Cloud & Kubernetes Security Hardening

Project: Harden a Cloud + K8s Estate

18 min Lesson 10 of 28

Project: Harden a Cloud + K8s Estate

Every lesson in this tutorial has introduced a control category in isolation — IAM, network, pod security, cluster hardening, runtime detection, zero trust, CSPM, and incident response. The real challenge is applying all of them coherently to a single production architecture, resolving conflicts, sequencing work so the live system is never disrupted, and proving to auditors and your own SRE team that the hardening holds over time.

This capstone project walks through a realistic reference architecture — an e-commerce platform running on AWS with a production EKS cluster — and applies every layer of the hardening checklist to it. Every step is a real command or config you would run, not a conceptual exercise. By the end you will have a repeatable runbook for any cloud plus Kubernetes estate.

Reference Architecture

The sample estate consists of:

An AWS account with three environments (dev, staging, prod) in separate VPCs.
An EKS 1.29 cluster in the prod VPC running ten microservices, a PostgreSQL RDS instance, and an ElastiCache Redis cluster.
An S3 bucket for user-uploaded assets, a CloudFront distribution, and an ALB in front of the cluster.
ECR as the container registry; GitHub Actions as the CI/CD system; Terraform Cloud managing infrastructure.
Prometheus, Grafana, and Loki for observability; Falco for runtime security.

Hardened estate: every layer from the internet edge to the data tier has explicit controls applied.

Phase 1 — AWS Account & IAM Baseline

Before touching the cluster, lock down the account itself. Run the following AWS Security Hub and Config checks to establish a baseline score:

# Enable Security Hub with the CIS AWS Foundations benchmark
aws securityhub enable-security-hub \
  --enable-default-standards \
  --region us-east-1

# Verify root account has MFA and no active access keys
aws iam get-account-summary | jq '.AccountMFAEnabled, .AccountAccessKeysPresent'
# Expected: 1 (MFA on), 0 (no root access keys)

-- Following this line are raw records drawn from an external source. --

-- ==== Sys2Proof/Tests/Slice0.lean ====
section
/-! SUPPORT. The model's own tests: ill-formed commands refused, the spec's worked figures on single steps, and for each statement with
hypotheses states and operands that meet them. -/

namespace Sys2Proof.Tests

open Sys2Proof Sys2Proof.Machine

/-! ## Well-formedness: one ill-formed command for each check -/

/-- An item as R142 has it. -/
def fvItem : Item := ⟨.fvDc, .tg, some 12, none, none, none, ⟨false, false, false⟩, .ok⟩

/-- A SIG_WORD item as R141 and R142 have it. -/
def wordItem : Item := ⟨.sigWord, .tr, none, none, none, some ⟨9, some 105, some true, false, .complete⟩, ⟨false, false, false⟩, .ok⟩

theorem test_wf_accepts : (Instr.measurementItem ⟨1, fvItem⟩).wellFormed = true ∧ (Instr.measurementItem ⟨1, wordItem⟩).wellFormed = true ∧
    (Instr.take 65535 3 false).wellFormed = true ∧ (Instr.measureStart ⟨65535, 0⟩ .signature (some 255)).wellFormed = true := by decide
theorem test_wf_id : (Instr.take 0 3 false).wellFormed = false ∧ (Instr.granted 65536).wellFormed = false ∧
    (Instr.measurementItem ⟨0, fvItem⟩).wellFormed = false ∧ (Instr.measureStart ⟨0, 0⟩ .signature none).wellFormed = false := by decide
theorem test_wf_hazard_path : (Instr.hazardReport 0 .isrc 600#12).wellFormed = false := by decide
theorem test_wf_frame_length : (Instr.frameEnd .craft 1 true [0#8, 0#8]).wellFormed = false := by decide
theorem test_wf_expected : (Instr.measureStart ⟨1, 0⟩ .signature (some 256)).wellFormed = false := by decide
theorem test_wf_params (params : List Octet) (h : params.length = 65536) : (Instr.setRead .uplink params).wellFormed = false := by
  simp [Instr.wellFormed, goodParams, h]
theorem test_wf_item_path : (Instr.measurementItem ⟨1, { fvItem with path := .isrc }⟩).wellFormed = false := by decide
theorem test_wf_item_value : (Instr.measurementItem ⟨1, { fvItem with value := none }⟩).wellFormed = false := by decide
theorem test_wf_item_volts : (Instr.measurementItem ⟨1, { fvItem with volts := some 1 }⟩).wellFormed = false := by decide
theorem test_wf_item_amps : (Instr.measurementItem ⟨1, { fvItem with amps := some 1 }⟩).wellFormed = false := by decide
theorem test_wf_item_word : (Instr.measurementItem ⟨1, { wordItem with word := none }⟩).wellFormed = false := by decide
theorem test_wf_item_verdict : (Instr.measurementItem ⟨1, { fvItem with verdict := .low }⟩).wellFormed = false := by decide
theorem test_wf_word_bits :
    (Instr.measurementItem ⟨1, { wordItem with word := some ⟨10, some 105, none, false, .complete⟩ }⟩).wellFormed = false := by decide
theorem test_wf_word_data :
    (Instr.measurementItem ⟨1, { wordItem with word := some ⟨7, some 105, none, false, .gap⟩ }⟩).wellFormed = false := by decide
theorem test_wf_word_parity :
    (Instr.measurementItem ⟨1, { wordItem with word := some ⟨9, some 105, none, false, .complete⟩ }⟩).wellFormed = false := by decide
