-- ==== Sys2Proof/WellFormed.lean ====
section
/-! DEFINITION. The opcode map as masks and matches (`30_encoding.md` R74), and when an `Instr` term is an
instruction of it: only `unknownOpcode` can be ill-formed, every other operand is right by its type. -/

namespace Sys2Proof

/-- One row of the opcode map: an opcode `op` is the instruction when `op & mask = value` (`30_encoding.md` R74). -/
structure OpcodeRow where
  mask : Word
  value : Word
  deriving DecidableEq, Repr

/-- `op & mask = match` (`30_encoding.md` R74). -/
def OpcodeRow.covers (row : OpcodeRow) (w : Word) : Bool := (w &&& row.mask) == row.value

/-- The 15 patterns, in the order of the table of `30_encoding.md` R74. -/
def opcodeRows : List OpcodeRow := [
  ⟨0xFFFF, 0x00E0⟩, ⟨0xFFFF, 0x00EE⟩, ⟨0xF000, 0x1000⟩, ⟨0xF000, 0x2000⟩, ⟨0xF000, 0x3000⟩,
  ⟨0xF000, 0x6000⟩, ⟨0xF000, 0x7000⟩, ⟨0xF000, 0xA000⟩, ⟨0xF000, 0xD000⟩, ⟨0xF0FF, 0xE09E⟩,
  ⟨0xF0FF, 0xE0A1⟩, ⟨0xF0FF, 0xF00A⟩, ⟨0xF0FF, 0xF015⟩, ⟨0xF0FF, 0xF018⟩, ⟨0xF0FF, 0xF007⟩]

/-- A word that matches one of the 15 patterns (`30_encoding.md` R76, R77). -/
def isKnownWord (w : Word) : Bool := opcodeRows.any fun row => row.covers w

/-- Well-formed: an `unknownOpcode` carries a word of the unknown class (`30_encoding.md` R77). -/
def Instr.wellFormed : Instr → Bool
  | .unknownOpcode w => !isKnownWord w
  | .cls | .ret | .jp _ | .call _ | .seVxNn _ _ | .ldVxNn _ _ | .addVxNn _ _ | .ldINnn _
  | .drwVxVyN _ _ _ | .skpVx _ | .sknpVx _ | .ldVxK _ | .ldDtVx _ | .ldStVx _ | .ldVxDt _ => true

end Sys2Proof
end

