-- ==== Sys2Proof/Laws/Display.lean ====
section
/-! SUPPORT. What a draw does, said once: `Drawn s t hits` is the effect of laying the sprite bits `hits` on the display,
and the two loops of `DRW` are such effects (`43_display.md` R121, R122 (j)). -/

namespace Sys2Proof.Machine

/-- `t` is `s` after laying the 1 bits `hits` on the display: every pixel is XOR-ed, VF becomes 1 when a hit pixel was on
and keeps its value otherwise, and nothing else changes. -/
structure Drawn (s t : State) (hits : Fin Config.rows → Fin Config.columns → Bool) : Prop where
  pixel : ∀ p q, t.pixel p q = (s.pixel p q ^^ hits p q)
  flag_set : (∃ p q, hits p q = true ∧ s.pixel p q = true) → t.readV vf = 1
  flag_keep : (∀ p q, hits p q = true → s.pixel p q = false) → t.readV vf = s.readV vf
  others : ∀ r, r ≠ vf → t.readV r = s.readV r
  rest : t = { s with v := t.v, fb := t.fb }

theorem Drawn.congr {s t : State} {hits hits' : Fin Config.rows → Fin Config.columns → Bool} (h : Drawn s t hits)
    (e : ∀ p q, hits p q = hits' p q) : Drawn s t hits' := by
  have : hits = hits' := funext fun p => funext fun q => e p q
  exact this ▸ h

/-- No bit: nothing changes. -/
theorem Drawn.none (s : State) : Drawn s s fun _ _ => false :=
  ⟨by simp, by simp, by simp, by simp, rfl⟩

/-- Two disjoint sets of bits one after the other are their union. -/
theorem Drawn.trans {s t u : State} {a b : Fin Config.rows → Fin Config.columns → Bool} (h : Drawn s t a)
    (h' : Drawn t u b) (disjoint : ∀ p q, ¬(a p q = true ∧ b p q = true)) : Drawn s u fun p q => a p q || b p q := by
  have onB : ∀ p q, b p q = true → t.pixel p q = s.pixel p q := by
    intro p q hb
    have : a p q = false := by
      cases ha : a p q with
      | false => rfl
      | true => exact absurd ⟨ha, hb⟩ (disjoint p q)
    simp [h.pixel, this]
  have keepB : (∀ p q, b p q = true → s.pixel p q = false) → u.readV vf = t.readV vf := fun hall =>
    h'.flag_keep fun p q hb => (onB p q hb).trans (hall p q hb)
  refine ⟨?_, ?_, ?_, ?_, ?_⟩
  · intro p q
    rw [h'.pixel, h.pixel]
    cases ha : a p q <;> cases hb : b p q <;> simp_all
  · rintro ⟨p, q, hab, hs⟩
    by_cases hex : ∃ p q, b p q = true ∧ s.pixel p q = true
    · obtain ⟨p', q', hb, hs'⟩ := hex
      exact h'.flag_set ⟨p', q', hb, (onB p' q' hb).trans hs'⟩
    · have hno : ∀ p q, b p q = true → s.pixel p q = false := fun p' q' hb => by
        by_contra hne
        exact hex ⟨p', q', hb, by simpa using hne⟩
      rw [keepB hno]
      refine h.flag_set ⟨p, q, ?_, hs⟩
      rcases Bool.or_eq_true _ _ ▸ hab with ha | hb
      · exact ha
      · exact absurd ⟨p, q, hb, hs⟩ hex
  · intro hall
    rw [keepB fun p q hb => hall p q (by simp [hb])]
    exact h.flag_keep fun p q ha => hall p q (by simp [ha])
  · exact fun r hr => (h'.others r hr).trans (h.others r hr)
  · have e := h'.rest
    rw [h.rest] at e
    exact e

/-- One sprite bit that is 1. -/
theorem drawn_drawPixel (s : State) (r : Fin Config.rows) (c : Fin Config.columns) :
    Drawn s (drawPixel r c s) fun p q => decide (p = r ∧ q = c) := by
  have hpix : ∀ p q, (s.noteCollision r c).pixel p q = s.pixel p q := by
    intro p q; unfold State.noteCollision; split <;> simp
  refine ⟨?_, ?_, ?_, ?_, ?_⟩
  · intro p q
    simp only [drawPixel, State.pixel_flipPixel, hpix]
    by_cases h : r = p ∧ c = q
    · obtain ⟨rfl, rfl⟩ := h; simp
    · have h' : ¬(p = r ∧ q = c) := fun ⟨a, b⟩ => h ⟨a.symm, b.symm⟩
      simp only [if_neg h]
      simp [h']
  · rintro ⟨p, q, hpq, hs⟩
    obtain ⟨rfl, rfl⟩ := of_decide_eq_true hpq
    simp [drawPixel, State.noteCollision, hs]
  · intro hall
    have hs : s.pixel r c = false := hall r c (by simp)
    simp [drawPixel, State.noteCollision, hs]
  · intro q hq
    simp only [drawPixel, State.readV_flipPixel, State.noteCollision]
    split
    · exact State.readV_writeV_other s hq 1
    · rfl
  · unfold drawPixel State.noteCollision
    split <;> rfl

/-- The inner loop: the bits of one sprite byte from column `c0` on, clipped at column 63. -/
theorem drawn_drawColumns (row : Fin Config.rows) (x0 : Nat) (b : Byte) (k c0 : Nat) (s : State) :
    Drawn s (drawColumns row x0 b (List.range' c0 k) s) fun p q =>
      decide (p = row ∧ x0 + c0 ≤ q.val ∧ q.val < x0 + c0 + k) && spriteBit b (q.val - x0) := by
  induction k generalizing c0 s with
  | zero =>
    refine (Drawn.none s).congr fun p q => ?_
    have : ¬(p = row ∧ x0 + c0 ≤ q.val ∧ q.val < x0 + c0 + 0) := by omega
    rw [decide_eq_false this, Bool.false_and]
  | succ k ih =>
    rw [List.range'_succ, drawColumns]
    split
    · next hlt =>
      have one : Drawn s (if spriteBit b c0 then drawPixel row ⟨x0 + c0, hlt⟩ s else s)
          fun p q => decide (p = row ∧ q.val = x0 + c0) && spriteBit b c0 := by
        split
        · next hb => exact (drawn_drawPixel s row ⟨x0 + c0, hlt⟩).congr fun p q => by simp [hb, Fin.ext_iff]
        · next hb => exact (Drawn.none s).congr fun p q => by simp [hb]
      refine (one.trans (ih (c0 + 1) _) ?_).congr fun p q => ?_
      · rintro p q ⟨h1, h2⟩
        simp only [Bool.and_eq_true, decide_eq_true_eq] at h1 h2
        omega
      · by_cases hp : p = row
        · by_cases hq : q.val = x0 + c0
          · simp [hp, hq]
          · have e : (x0 + (c0 + 1) ≤ q.val ∧ q.val < x0 + (c0 + 1) + k) ↔
                (x0 + c0 ≤ q.val ∧ q.val < x0 + c0 + (k + 1)) := by omega
            simp [hp, hq, e]
        · simp [hp]
    · next hge =>
      refine (Drawn.none s).congr fun p q => ?_
      have : ¬(p = row ∧ x0 + c0 ≤ q.val ∧ q.val < x0 + c0 + (k + 1)) := by
        have := q.isLt
        omega
      rw [decide_eq_false this, Bool.false_and]

/-- The bits that the sprite rows `r0` to `r0 + k - 1` lay on the display of `s`. -/
def rowBits (s : State) (x0 y0 r0 k : Nat) (p : Fin Config.rows) (q : Fin Config.columns) : Bool :=
  decide (y0 + r0 ≤ p.val ∧ p.val < y0 + r0 + k ∧ x0 ≤ q.val ∧ q.val < x0 + 8)
    && spriteBit (s.mem.get (s.i.toNat + (p.val - y0))) (q.val - x0)

/-- One row that is not clipped and lies in memory. -/
theorem drawn_row (s : State) (x0 y0 r : Nat) (h : y0 + r < Config.rows) :
    Drawn s (drawColumns ⟨y0 + r, h⟩ x0 (s.mem.get (spriteAddress s r)) (List.range 8) s) (rowBits s x0 y0 r 1) := by
  rw [List.range_eq_range']
  refine (drawn_drawColumns ⟨y0 + r, h⟩ x0 _ 8 0 s).congr fun p q => ?_
  unfold rowBits spriteAddress
  by_cases hp : p.val = y0 + r
  · have e : p.val - y0 = r := by omega
    have hp' : p = ⟨y0 + r, h⟩ := Fin.ext hp
    simp [hp']
  · have hp' : p ≠ ⟨y0 + r, h⟩ := fun e => hp (congrArg Fin.val e)
    have h2 : ¬(y0 + r ≤ p.val ∧ p.val < y0 + r + 1 ∧ x0 ≤ q.val ∧ q.val < x0 + 8) := by omega
    rw [decide_eq_false h2, decide_eq_false (fun e => hp' e.1), Bool.false_and, Bool.false_and]

theorem rowBits_split (s : State) (x0 y0 r0 k : Nat) (p : Fin Config.rows) (q : Fin Config.columns) :
    (rowBits s x0 y0 r0 1 p q || rowBits s x0 y0 (r0 + 1) k p q) = rowBits s x0 y0 r0 (k + 1) p q := by
  unfold rowBits
  by_cases h1 : p.val = y0 + r0
  · have e1 : (y0 + r0 ≤ p.val ∧ p.val < y0 + r0 + 1 ∧ x0 ≤ q.val ∧ q.val < x0 + 8) ↔
        (y0 + r0 ≤ p.val ∧ p.val < y0 + r0 + (k + 1) ∧ x0 ≤ q.val ∧ q.val < x0 + 8) := by omega
    have e2 : ¬(y0 + (r0 + 1) ≤ p.val ∧ p.val < y0 + (r0 + 1) + k ∧ x0 ≤ q.val ∧ q.val < x0 + 8) := by omega
    simp only [e1, e2]; simp
  · have e1 : ¬(y0 + r0 ≤ p.val ∧ p.val < y0 + r0 + 1 ∧ x0 ≤ q.val ∧ q.val < x0 + 8) := by omega
    have e2 : (y0 + (r0 + 1) ≤ p.val ∧ p.val < y0 + (r0 + 1) + k ∧ x0 ≤ q.val ∧ q.val < x0 + 8) ↔
        (y0 + r0 ≤ p.val ∧ p.val < y0 + r0 + (k + 1) ∧ x0 ≤ q.val ∧ q.val < x0 + 8) := by omega
    simp only [e1, e2]; simp

theorem rowBits_disjoint (s : State) (x0 y0 r0 k : Nat) (p : Fin Config.rows) (q : Fin Config.columns) :
    ¬(rowBits s x0 y0 r0 1 p q = true ∧ rowBits s x0 y0 (r0 + 1) k p q = true) := by
  unfold rowBits
  simp only [Bool.and_eq_true, decide_eq_true_eq]
  omega

theorem rowBits_congr {s t : State} (hm : t.mem = s.mem) (hi : t.i = s.i) (x0 y0 r0 k : Nat) :
    rowBits t x0 y0 r0 k = rowBits s x0 y0 r0 k := by
  unfold rowBits; simp [hm, hi]

theorem Drawn.mem {s t : State} {hits : Fin Config.rows → Fin Config.columns → Bool} (h : Drawn s t hits) :
    t.mem = s.mem := by rw [h.rest]

theorem Drawn.i {s t : State} {hits : Fin Config.rows → Fin Config.columns → Bool} (h : Drawn s t hits) :
    t.i = s.i := by rw [h.rest]

/-- The outer loop when every row it draws lies in memory. -/
theorem drawn_drawRows (x0 y0 k r0 : Nat) (s : State)
    (h : ∀ r, r0 ≤ r → r < r0 + k → y0 + r < Config.rows → s.i.toNat + r ≤ 0xFFF) :
    Drawn s (drawRows x0 y0 (List.range' r0 k) s) (rowBits s x0 y0 r0 k) := by
  induction k generalizing r0 s with
  | zero =>
    refine (Drawn.none s).congr fun p q => ?_
    have : ¬(y0 + r0 ≤ p.val ∧ p.val < y0 + r0 + 0 ∧ x0 ≤ q.val ∧ q.val < x0 + 8) := by omega
    rw [rowBits, decide_eq_false this, Bool.false_and]
  | succ k ih =>
    rw [List.range'_succ, drawRows]
    split
    · next hlt =>
      rw [State.memRead_of_le (a := spriteAddress s r0) (h r0 (Nat.le_refl _) (by omega) hlt)]
      have one := drawn_row s x0 y0 r0 hlt
      refine (one.trans (ih (r0 + 1) _ ?_) ?_).congr fun p q => ?_
      · intro r h1 h2 h3
        rw [one.i]
        exact h r (by omega) (by omega) h3
      · rw [rowBits_congr one.mem one.i]
        exact rowBits_disjoint s x0 y0 r0 k
      · rw [rowBits_congr one.mem one.i]
        exact rowBits_split s x0 y0 r0 k p q
    · next hge =>
      refine (Drawn.none s).congr fun p q => ?_
      have hp := p.isLt
      have : ¬(y0 + r0 ≤ p.val ∧ p.val < y0 + r0 + (k + 1) ∧ x0 ≤ q.val ∧ q.val < x0 + 8) := by omega
      rw [rowBits, decide_eq_false this, Bool.false_and]

/-- The outer loop when a row that is not clipped lies outside memory: the rows before the first such row `f` are drawn,
and `MemoryBounds(I + f)` is raised (`60_exceptions.md` R162). -/
theorem drawRows_raises (x0 y0 k r0 f : Nat) (s : State) (h0 : r0 ≤ f) (h1 : f < r0 + k) (h2 : y0 + f < Config.rows)
    (h3 : 0xFFF < s.i.toNat + f) (h4 : ∀ r, r0 ≤ r → r < f → s.i.toNat + r ≤ 0xFFF) :
    ∃ u, Drawn s u (rowBits s x0 y0 r0 (f - r0)) ∧
      drawRows x0 y0 (List.range' r0 k) s = u.raise (.memoryBounds (s.i.toNat + f)) := by
  induction k generalizing r0 s with
  | zero => omega
  | succ k ih =>
    rw [List.range'_succ, drawRows, dif_pos (show y0 + r0 < Config.rows by omega)]
    by_cases hf : f = r0
    · subst hf
      have e : s.memRead (spriteAddress s f) = .error (.memoryBounds (s.i.toNat + f)) := State.memRead_of_gt h3
      rw [e]
      refine ⟨s, (Drawn.none s).congr fun p q => ?_, rfl⟩
      have : ¬(y0 + f ≤ p.val ∧ p.val < y0 + f + (f - f) ∧ x0 ≤ q.val ∧ q.val < x0 + 8) := by omega
      rw [rowBits, decide_eq_false this, Bool.false_and]
    · rw [State.memRead_of_le (s := s) (a := spriteAddress s r0) (h4 r0 (Nat.le_refl _) (by omega))]
      have one := drawn_row s x0 y0 r0 (show y0 + r0 < Config.rows by omega)
      obtain ⟨u, hu, e⟩ := ih (r0 + 1)
        (drawColumns ⟨y0 + r0, by omega⟩ x0 (s.mem.get (spriteAddress s r0)) (List.range 8) s) (by omega) (by omega)
        (by rw [one.i]; exact h3) (fun r ha hb => by rw [one.i]; exact h4 r (by omega) hb)
      refine ⟨u, ?_, by rw [one.i] at e; exact e⟩
      have hk : f - r0 = (f - (r0 + 1)) + 1 := by omega
      rw [rowBits_congr one.mem one.i] at hu
      refine (one.trans hu (rowBits_disjoint s x0 y0 r0 _)).congr fun p q => ?_
      rw [hk]
      exact rowBits_split s x0 y0 r0 _ p q

/-! ### A draw does not look at sound_timer -/

theorem drawPixel_setSound (r : Fin Config.rows) (c : Fin Config.columns) (s : State) (b : Byte) :
    drawPixel r c (s.setSound b) = (drawPixel r c s).setSound b := by
  unfold drawPixel State.noteCollision
  simp only [State.pixel_setSound]
  split <;> simp [*] <;> rfl

theorem drawColumns_setSound (row : Fin Config.rows) (x0 : Nat) (y : Byte) (l : List Nat) (s : State) (b : Byte) :
    drawColumns row x0 y l (s.setSound b) = (drawColumns row x0 y l s).setSound b := by
  induction l generalizing s with
  | nil => rfl
  | cons c l ih =>
    unfold drawColumns
    split
    · rw [← ih]
      split
      · rw [drawPixel_setSound]
      · rfl
    · rfl

theorem drawRows_setSound (x0 y0 : Nat) (l : List Nat) (s : State) (b : Byte) :
    drawRows x0 y0 l (s.setSound b) = (drawRows x0 y0 l s).setSound b := by
  induction l generalizing s with
  | nil => rfl
  | cons r l ih =>
    unfold drawRows
    split
    · rw [show (s.setSound b).memRead (spriteAddress (s.setSound b) r) = s.memRead (spriteAddress s r) from rfl]
      split
      · rw [← ih, drawColumns_setSound]
      · rfl
    · rfl

end Sys2Proof.Machine
end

# List all IAM users with console access and no MFA
aws iam generate-credential-report
aws iam get-credential-report --query 'Content' --output text | base64 -d | \
  awk -F',' 'NR>1 && $4=="true" && $8=="false" {print $1, "NO MFA"}'

# Attach a permission boundary to every human IAM role to cap blast radius
aws iam put-role-permissions-boundary \
  --role-name EngineerRole \
  --permissions-boundary arn:aws:iam::123456789012:policy/OrgMaxPermissions

Enable CloudTrail with log file integrity validation across all regions, and route events into an S3 bucket in a separate logging account that engineers cannot write to or delete from. This is the immutable audit log that incident response depends on.

aws cloudtrail create-trail \
  --name org-trail \
  --s3-bucket-name acme-audit-logs-immutable \
  --is-multi-region-trail \
  --enable-log-file-validation \
  --include-global-service-events

aws cloudtrail start-logging --name org-trail

# S3 bucket policy on the logging account — deny DeleteObject for everyone
# (apply this in Terraform; shown here for clarity)
# "Effect": "Deny",
# "Principal": "*",
# "Action": ["s3:DeleteObject","s3:DeleteBucket","s3:PutBucketPolicy"],
# "Resource": "arn:aws:s3:::acme-audit-logs-immutable/*"

Phase 2 — Network Hardening

Review every security group in the prod VPC for 0.0.0.0/0 ingress on non-HTTP ports. The EKS node groups should only accept traffic from the ALB security group on the application port and from the cluster control plane security group on the Kubelet port (10250). RDS should only accept traffic from the EKS node security group on 5432 — nothing else.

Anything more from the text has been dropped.